## Problem statement
From the material below, return every line that includes "modeParts".

- - -

/-- The hub mode after a calm operation and its settling. -/
theorem Calm.settle_mode {l : List Part} {s u : State} (hw : Calm l s u) :
    (settle u).mgmt.mode = s.mgmt.mode ∨ (s.mgmt.mode = .run ∧ (settle u).mgmt.mode = .faultstop) := by
  rw [← hw.mode]
  exact Machine.settle_mode.imp And.left id

/-- An event completes as its operation does. -/
theorem completes_of_proceed {c : Instr} {l : List Part} {s u : State} {kept post : State → Prop}
    (hc : exec c s = proceed u) (hw : Calm l s u) (hk : ∀ t, Only modeParts u t → kept t)
    (hp : StopSettled s → StopSettled u → post u) : Completes c l s kept post :=
  ⟨settle u, hc, hk _ settle_only, hw.only.more.trans (Only.behind settle_only), hw.settle_mode,
    fun q => by
      have hu := q.clear hw
      rw [settle_of_clear hu]
      exact ⟨hw.only, hp q.1 hu⟩⟩

theorem whenever_true {b : Bool} {f : State → State} {s : State} (h : b = true) :
    whenever b f s = proceed (f s) := by simp [whenever, h]

theorem whenever_false {b : Bool} {f : State → State} {s : State} (h : b = false) :
    whenever b f s = .next s := by simp [whenever, h]

/-- An event whose operation asks for no FAULTSTOP ends as the operation leaves the state. -/
theorem proceed_clear {s : State} (h : s.mgmt.stopAsked = false) : proceed s = .next s := by
  simp [proceed, settle_of_clear h]

/-! ### Requests -/

theorem noteBusy_request {code : Nat} {c : ReplyCode} {s : State} :
    (noteBusy code c s).mgmt.request = s.mgmt.request ∧
      (noteBusy code c s).mgmt.waitingReply = s.mgmt.waitingReply ∧
      (noteBusy code c s).bridge = s.bridge ∧
      (noteBusy code c s).mgmt.lastBusy = (if c = .busy then code else s.mgmt.lastBusy) := by
  unfold noteBusy
  split <;> exact ⟨rfl, rfl, rfl, rfl⟩

/-- What the offer of a plain request's reply leaves. -/
theorem offerReply_replied {code : Nat} {seq : Seq} {c : ReplyCode} {x : ReplyFields} {s u : State}
    (hr : u.mgmt.request = some ⟨code, seq.val, s.bridge.consoleNode, .plain⟩)
    (hw : u.mgmt.waitingReply = s.mgmt.waitingReply) (hl : u.mgmt.lastBusy = s.mgmt.lastBusy) :
    RepliedFrom u.bridge code seq c x s
      (offerReply ⟨code, seq.val, s.bridge.consoleNode, .plain⟩ c x u) := by
  unfold RepliedFrom offerReply
  dsimp only
  obtain ⟨h1, h2, h3, h4⟩ := noteBusy_request (code := code) (c := c) (s := { u with bridge :=
    (offerOwn u.bridge (replyFrame u.bridge.ownNode code seq.val s.bridge.consoleNode c x)).1 })
  refine ⟨h3, ?_, ?_, ?_⟩
  · split
    · rw [h1]; exact hr
    · unfold replyDone
      rw [h1]
      simp [hr]
  · split
    · rfl
    · unfold replyDone
      rw [h1]
      simp [hr, h2, hw]
  · split
    · exact h4.trans (by simp [hl])
    · unfold replyDone
      rw [h1]
      simp [hr, h4, hl]

/-- The settlings of a request's service have not stopped the hub: its body has left no FAULTSTOP
request. -/
theorem NotStopped.clear_serve {l : List Part} {code : Nat} {rc : ReplyCode} {x : ReplyFields}
    {s u : State} (hw : Calm l s u)
    (h : NotStopped s (settle (answer (.reply rc x) (if code = runCode then u else settle u)))) :
    u.mgmt.stopAsked = false := by
  have am : ∀ v : State, (answer (.reply rc x) v).mgmt.mode = v.mgmt.mode :=
    fun v => answer_only (a := .reply rc x) (s := v) .hubMode (by decide)
  have as : ∀ v : State, (answer (.reply rc x) v).mgmt.stopAsked = v.mgmt.stopAsked :=
    fun v => answer_only (a := .reply rc x) (s := v) .stopAsked (by decide)
  rcases h.2 with k | k
  · exact (hw.stop k).trans h.1
  · rw [← hw.mode] at k
    have out : s.mgmt.mode ≠ .run → u.mgmt.stopAsked = false := fun m => (hw.stop (.inl m)).trans h.1
    split at k
    · rcases settle_mode (u := answer (.reply rc x) u) with ⟨-, m | m⟩ | ⟨m, n⟩
      · exact out (by rw [← hw.mode, ← am]; exact m)
      · rw [← as]; exact m
      · rw [n, ← am, m] at k
        cases k
    · have e : settle (answer (.reply rc x) (settle u)) = answer (.reply rc x) (settle u) :=
        settle_of_clear ((as _).trans settle_settled)
      rw [e, am] at k
      rcases settle_mode (u := u) with ⟨-, m | m⟩ | ⟨m, n⟩
      · exact out (hw.mode ▸ m)
      · exact m
      · rw [n, m] at k
        cases k

/-- The hub mode after a request's service. -/
theorem serve_mode {code : Nat} {rc : ReplyCode} {x : ReplyFields} {u : State} :
    let t := settle (answer (.reply rc x) (if code = runCode then u else settle u))
    t.mgmt.mode = u.mgmt.mode ∨ (u.mgmt.mode = .run ∧ t.mgmt.mode = .faultstop) := by
  have am : ∀ v : State, (answer (.reply rc x) v).mgmt.mode = v.mgmt.mode :=
    fun v => answer_only (a := .reply rc x) (s := v) .hubMode (by decide)
  dsimp only
  split
  · rw [← am u]
    exact settle_mode.imp And.left id
  · have e : settle (answer (.reply rc x) (settle u)) = answer (.reply rc x) (settle u) :=
      settle_of_clear
        ((answer_only (a := .reply rc x) (s := settle u) .stopAsked (by decide)).trans settle_settled)
    rw [e, am]
    exact settle_mode.imp And.left id

/-- A request completes as its body does, with the reply offered behind it. -/
theorem completes_of_served {c : Instr} {code : Nat} {seq : Seq} {body : State → State × Answer}
    {l : List Part} {s u : State} {rc : ReplyCode} {x : ReplyFields} {kept post : State → Prop}
    (hc : exec c s = .next (serve code seq body s)) (hready : Ready s)
    (hb : body (begin code seq s) = (u, .reply rc x)) (hw : Calm l (begin code seq s) u)
    (hq : Part.request ∉ l)
    (hk : ∀ t, Only (answerParts ++ modeParts) u t → kept t)
    (hp : StopSettled u → ∀ t, Only answerParts u t → RepliedFrom u.bridge code seq rc x s t → post t) :
    Completes c (answerParts ++ l) s kept post := by
  have hs : serve code seq body s =
      settle (answer (.reply rc x) (if code = runCode then u else settle u)) := by
    simp [serve, hready.1, hb]
  have h1 : Only (answerParts ++ modeParts) u
      (answer (.reply rc x) (if code = runCode then u else settle u)) := by
    refine Only.trans (t := if code = runCode then u else settle u) ?_ (Only.more answer_only)
    split
    · exact Only.refl _ _
    · exact Only.behind settle_only
  have h2 : Only (answerParts ++ modeParts) u (serve code seq body s) := by
    rw [hs]
    exact h1.trans (Only.behind settle_only)
  have hbeg : Only answerParts s (begin code seq s) := begin_only.mono (by decide)
  have hm : u.mgmt.mode = s.mgmt.mode := hw.mode
  refine ⟨_, hc, hk _ h2, ?_, ?_, fun q => ?_⟩
  · refine (Only.more (Only.more hbeg)).trans ((Only.more (Only.behind hw.only)).trans ?_)
    refine h2.mono fun p hp => ?_
    rcases List.mem_append.mp hp with hp | hp
    · exact List.mem_append_left _ (List.mem_append_left _ hp)
    · exact List.mem_append_right _ hp
  · rw [hs, ← hm]
    exact serve_mode
  · have qb : NotStopped (begin code seq s) (serve code seq body s) := ⟨q.1, q.2.imp (·.imp id id) id⟩
    have qu : u.mgmt.stopAsked = false := NotStopped.clear_serve (code := code) (rc := rc) (x := x) hw
      (by rw [← hs]; exact qb)
    have e : serve code seq body s = answer (.reply rc x) u := by
      have := serve_ready (code := code) (seq := seq) (body := body) hready (by rw [hb]; exact qu)
      rw [this, hb]
    have hreq := hw.only .request hq
    have e2 : answer (.reply rc x) u = offerReply ⟨code, seq.val, s.bridge.consoleNode, .plain⟩ rc x u := by
      unfold answer
      rw [hreq.1]
      rfl
    refine ⟨?_, ?_⟩
    · rw [e]
      exact (Only.more hbeg).trans ((Only.behind hw.only).trans (Only.more answer_only))
    · refine hp qu _ (by rw [e]; exact answer_only) ?_
      rw [e, e2]
      exact offerReply_replied hreq.1 hreq.2.1 hreq.2.2

/-! ### Replies, whatever the severities -/

/-- A request but RUN, served from a ready state: its body's effect, the FAULTSTOP entry that this may
bring, and the offer of its answer. -/
theorem serve_settled {code : Nat} {seq : Seq} {body : State → State × Answer} {s u : State} {a : Answer}
    (hready : Ready s) (hcode : code ≠ runCode) (hb : body (begin code seq s) = (u, a)) :
    serve code seq body s = answer a (settle u) := by
  have h : (answer a (settle u)).mgmt.stopAsked = false :=
    ((answer_only (a := a) (s := settle u)) .stopAsked (by decide)).trans settle_settled
  simp [serve, hready.1, hb, hcode, settle_of_clear h]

- - -

## Problem solution
    (hc : exec c s = proceed u) (hw : Calm l s u) (hk : ∀ t, Only modeParts u t → kept t)
    (hk : ∀ t, Only (answerParts ++ modeParts) u t → kept t)
  have h1 : Only (answerParts ++ modeParts) u
  have h2 : Only (answerParts ++ modeParts) u (serve code seq body s) := by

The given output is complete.